Filters Version: 0.2

Before we start, lets clear up the field a bit.

You DO NOT need any of the two filters (telecide and decimate)
if you are working with "pure interlaced data" as opposed to
"artificially interlaced data". In plain terms: You don't need
these two filters AND YOU SHOULD NOT USE THEM if your source
data are coming from:

- a decrypted PAL DVD (all European DVDs, for example)
- a captured .avi from a camera (be it PAL or NTSC)

For the above, you can use one of the other filters, like
"-J dilyuvmmx", "-I 1" or "-I 3" (or even smartdeinter).
Just remember to read the instructions.

Now that we've thrown away 90% of the readers, its time to
describe what is this artificial interlacing we (might)
meet in an NTSC DVD and why it requires special care.

23.976 -> 29.97
===============

NTSC television is broadcast at 29.97 frames per second.
Films however, (movies) are shot at 24 frames per second.
How are Americans watching movies on their TVs then?
Where do the extra 5.97 frames come from? :)
   As one might guess, American engineers had to interpolate.
They also had to cope with the fact that TV isn't actually
showing 29.97 frames per sec, but 2 x 29.97 fields per second.
What are fields, you ask?
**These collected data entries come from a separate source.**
/-! ### Checks at the start -/

/-- No conversion between two tensors: the same format, and the same scaling as far as it has any (R26, R37). -/
def sameElements (a b : Desc) : Bool :=
  decide (a.format = b.format) && decide (a.scaleMode = b.scaleMode)
    && (decide (a.scaleMode = 0) || decide (a.blockSize = b.blockSize))
    && (decide (a.scaleMode ≠ 2) || decide (a.tscale = b.tscale))

/-- The alignment of R82 and R141 on a transfer's descriptor. -/
def Desc.alignCheck (d : Desc) : List Nat :=
  need (d.empty || d.packed.empty || d.packed.alignOk) fAddrAlign
  ++ need (d.empty || decide (d.sparseForm = 0) || decide (d.metaBase % 8 = 0)) fAddrAlign

/-- A descriptor of a transfer by itself; a stored exact array takes its anchor from the descriptor (R54, R81, R82). -/
def Desc.moveCheck (d : Desc) (routine : Bool) : List Nat :=
  d.selfCheck routine ++ d.alignCheck ++ need (!d.fmt.isExact || decide (d.anchorSrc = 0)) fFmtCombo

/-- A source and a destination descriptor that a compressed transfer may pair (R153). -/
def sparsePair (d s : Desc) : Bool :=
  decide (s.sparseForm ≠ 0) && decide (d.format = s.format) && decide (d.scaleMode = s.scaleMode)
    && decide (d.blockSize = s.blockSize) && decide (d.sparseForm = s.sparseForm) && decide (d.groupM = s.groupM)
    && decide (d.groupN = s.groupN) && decide (d.packedLen = s.packedLen) && decide (d.ext = s.ext)

/-- What put and get check of a pair of descriptors (R37, R52, R53, R70, R153). -/
def pairCheck (d s : Desc) (step : Option Nat) : List Nat :=
  if d.sparseForm ≠ 0 ∨ s.sparseForm ≠ 0 then need (sparsePair d s) fFmtCombo
  else
    need (decide (d.exts = s.exts)) fShape
    ++ (if d.fmt.isExact && s.fmt.isExact then need (decide (d.anchor = s.anchor)) fAccAnchor
        else if sameElements d s then []
        else
          need (decide (d.fmt ≠ .raw8) && decide (s.fmt ≠ .raw8)) fFmtCombo
          ++ (if s.fmt.isExact then need (decide (s.terms ≠ 0)) fAccTerms ++ stepCheck s d step else []))

/-- A get that the source's accumulate unit converts (R175): DA128 in either tier into another format. -/
def convertingGet (d s : Desc) : Bool :=
  decide (s.fmt = .da128) && decide (d.fmt ≠ .da128) && inTier s.base && decide (s.sparseForm = 0)

/-- Whether a tensor's rows are whole blocks (R170, R193). -/
def Desc.wholeBlocks (d : Desc) : Bool := !d.blocked || decide (d.e0 % d.block = 0)

/-- The runs of a list that lie on this device. -/
def State.ownRuns (s : State) (l : List (Nat × Nat)) : List (Nat × Nat) := l.filter (fun r => decide (addrDev r.1 = s.ownDev))

/-- The runs of a local operand, whose device field is not examined (R458). -/
def localRuns (d : Desc) : List (Nat × Nat) := d.allRegions

/-- A destination flag on this device names a core of the parcel (R15, R95). -/
def State.dflagFault (s : State) (n : Nat) (own : Bool) (df : Option (Nat × Flag)) : List Nat :=
  match df with
  | some (k, _) => need (!own || decide (s.coreParcel k = some n)) fAccessDenied
  | none => []

/-- The checks of a TXE operation of a core of parcel n at its start, lowest code first reported (R81, R82, R95 to R98). -/
def State.txeFaults (s : State) (c n : Nat) (routine : Bool) : QOp → List Nat
  | .put d a _ step df =>
    d.moveCheck routine ++ a.moveCheck routine ++ pairCheck d a step ++ s.localFaults n false (localRuns a)
      ++ s.localFaults n true (s.ownRuns d.places) ++ s.dflagFault n (decide (addrDev d.base = s.ownDev)) df
  | .get d a _ df =>
    d.moveCheck routine ++ a.moveCheck routine ++ pairCheck d a none
      ++ need (d.places.all (fun r => inOwnSram c r.1 r.2)) fAddrRange
      ++ (if convertingGet d a then need (decide (d.scaleMode ≠ 2) && d.wholeBlocks) fFmtCombo else [])
      ++ s.localFaults n false (s.ownRuns a.places) ++ s.dflagFault n true df
  | .acc d a _ df =>
    d.moveCheck routine ++ a.moveCheck routine
      ++ need (decide (d.sparseForm = 0) && decide (a.sparseForm = 0) && decide (d.fmt = .da128) && a.fmt.accSource
          && a.wholeBlocks && decide (addrSpace d.base ≠ 0) && decide (addrSpace d.base ≠ 4) && !isWindow d.base) fFmtCombo
      ++ need (decide (d.exts = a.exts)) fShape ++ s.localFaults n false (localRuns a)
      ++ s.localFaults n true (s.ownRuns d.places) ++ s.dflagFault n (decide (addrDev d.base = s.ownDev)) df
  | .ring _ h _ _ =>
    h.selfCheck routine
      ++ need (decide (h.fmt = .raw8) && decide (h.rank = 2) && decide (h.sparseForm = 0) && decide (h.e0 = 256)
          && decide (2 ≤ h.e1 ∧ h.e1 ≤ 4096) && decide (h.e1 = 2 ^ Nat.log2 h.e1) && decide (256 ≤ h.stride.1)
          && decide (h.stride.1 % 8 = 0)) fFmtCombo
      ++ s.localFaults n true (localRuns h)
  | .msg dev k _ a len _ =>
    need (decide (1 ≤ len ∧ len ≤ 224) && decide (a + len ≤ 2 ^ 21)) fAddrRange
      ++ need (decide (dev ≠ s.ownDev) || decide (s.coreParcel k = some n)) fAccessDenied
  | .digest a h =>
    h.moveCheck routine ++ need (decide (a + 32 ≤ 2 ^ 21)) fAddrRange ++ need (decide (a % 8 = 0)) fAddrAlign
      ++ s.localFaults n false (localRuns h)
  | .fill d _ _ =>
    d.moveCheck routine ++ need (decide (d.sparseForm = 0)) fFmtCombo ++ s.localFaults n true (s.ownRuns d.places)
  | _ => []

/-- The parcel in whose REFUSED_ACCESS an ACCESS_DENIED of an operation counts (R15). -/
def State.txeDenied (s : State) (n : Nat) (op : QOp) : Option Nat :=
  let flagOwner (df : Option (Nat × Flag)) : Option Nat := df.bind (fun x => s.coreParcel x.1)
  let pick (l : List (Nat × Nat)) (df : Option (Nat × Flag)) : Option Nat :=
    if (l.any (fun r => (s.foreign n r.1 r.2).isSome)) then s.deniedOwner n l
    else match flagOwner df with
      | some m => if m = n then none else some m
      | none => none
  match op with
  | .put d a _ _ df => pick (localRuns a ++ s.ownRuns d.places) df
  | .get _ a _ df => pick (s.ownRuns a.places) df
  | .acc d a _ df => pick (localRuns a ++ s.ownRuns d.places) df
  | .ring _ h _ _ => s.deniedOwner n (localRuns h)
  | .msg _ k _ _ _ _ => s.coreParcel k
  | .digest _ h => s.deniedOwner n (localRuns h)
  | .fill d _ _ => s.deniedOwner n (s.ownRuns d.places)
  | _ => none

/-- The local runs an operation reads at its start (R74, R458). -/
def txeSources (c : Nat) : QOp → List (Nat × Nat)
  | .put _ a _ _ _ => localRuns a
  | .acc _ a _ _ => localRuns a
  | .msg _ _ _ a n _ => [(c * 2 ^ 21 + a, n)]
  | .digest _ h => localRuns h
  | _ => []

/-! ### Conversions -/

/-- A dense tensor laid out without gaps from address 0, rows first and scales after them. -/
def Desc.flat (d : Desc) : Desc :=
  let b := d.rowBytes
  { d with base := 0, stride := (b, b * d.e1, b * d.e1 * d.e2), scaleBase := d.rows * b }

/-- A memory that holds a byte string of a transfer from address 0. -/
def scratch (m : Sparse Byte) : State := { State.reset with mem := m }

/-- The bytes of a tensor, run by run. -/
def State.runBytes (s : State) (d : Desc) : List Bytes := d.allRegions.map (fun r => s.readBytes r.1 r.2)

/-- What moving a tensor gives: the bytes of each run of the destination, the status and excess, and what is counted. -/
structure Moved where
  bytes : List Bytes
  status : Nat
  excess : Nat
  sats : Nat
  nans : Nat
  sumSat : Nat
  poison : Nat
  stoch : Nat
  fails : Nat
  deriving DecidableEq, Repr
Well, check this ASCII art:

scanline 0 --------------------------------- Field 0, 1st line
scanline 1 +++++++++++++++++++++++++++++++++ Field 1, 1st line
scanline 2 --------------------------------- Field 0, 2nd line
scanline 3 +++++++++++++++++++++++++++++++++ Field 1, 2nd line
scanline 4 --------------------------------- Field 0, 3rd line
etc...

As you can see, each frame is composed from two fields. Each of
the fields has 240 lines, thus we finally get 480 scanlines.
So, to display film content, which is 24 frames per second,
this is what American engineers came up with:

- First, each film frame is split into two fields. We thus get
  48 fields per second (2 x 24)

- Then, a process called 3:2 pulldown (telecine) is performed.
  It's better to see it with an example:
  Assume we have 5 film frames, now split into 10 fields.
  The even scanlines are forming the 'top' fields,
  while the odd ones the 'bottom'.

  For example, the two first frames are split as follows:

    Frame 1 				Frame 2
    =======                         	=======
    Top Field of Frame 1    (T1) 	Top Field of Frame 2 	(T2)
    Bottom Field of Frame 1 (B1)	Bottom Field of Frame 2 (B2)

Now, if we had a 24fps Television set, we could see any film easily,
if we sent it the following sequence:

    T1 B1   T2 B2   T3 B3   T4 B4   T5 B5   T6 B6 ...
    ======  ======  ======  ======  ======  ======
    Frame1  Frame2  Frame3  Frame4  Frame5  Frame6

Unfortunately, we have a stupid 29.97 standard, so this is what we send:

    T1 B1 T2 B2 T2 B3 T3 B4 T4 B4 ...
    ===== ===== ===== ===== =====
      N     N     A     A     N

As you can see, we have used fields from 4 film frames, but we have
sent them in a way that produces 5 NTSC 'frames': 3 Normal (N) ones,
and two Artificial (A) ones. The displaying is also slowed down,
from 30 'frames' per sec to 29.97 fps.

You see it?
These Artificial frames are horribly interlaced!
And this interlacing has nothing to do with the normal interlacing
found in PAL and NTSC cameras... This is a different monster.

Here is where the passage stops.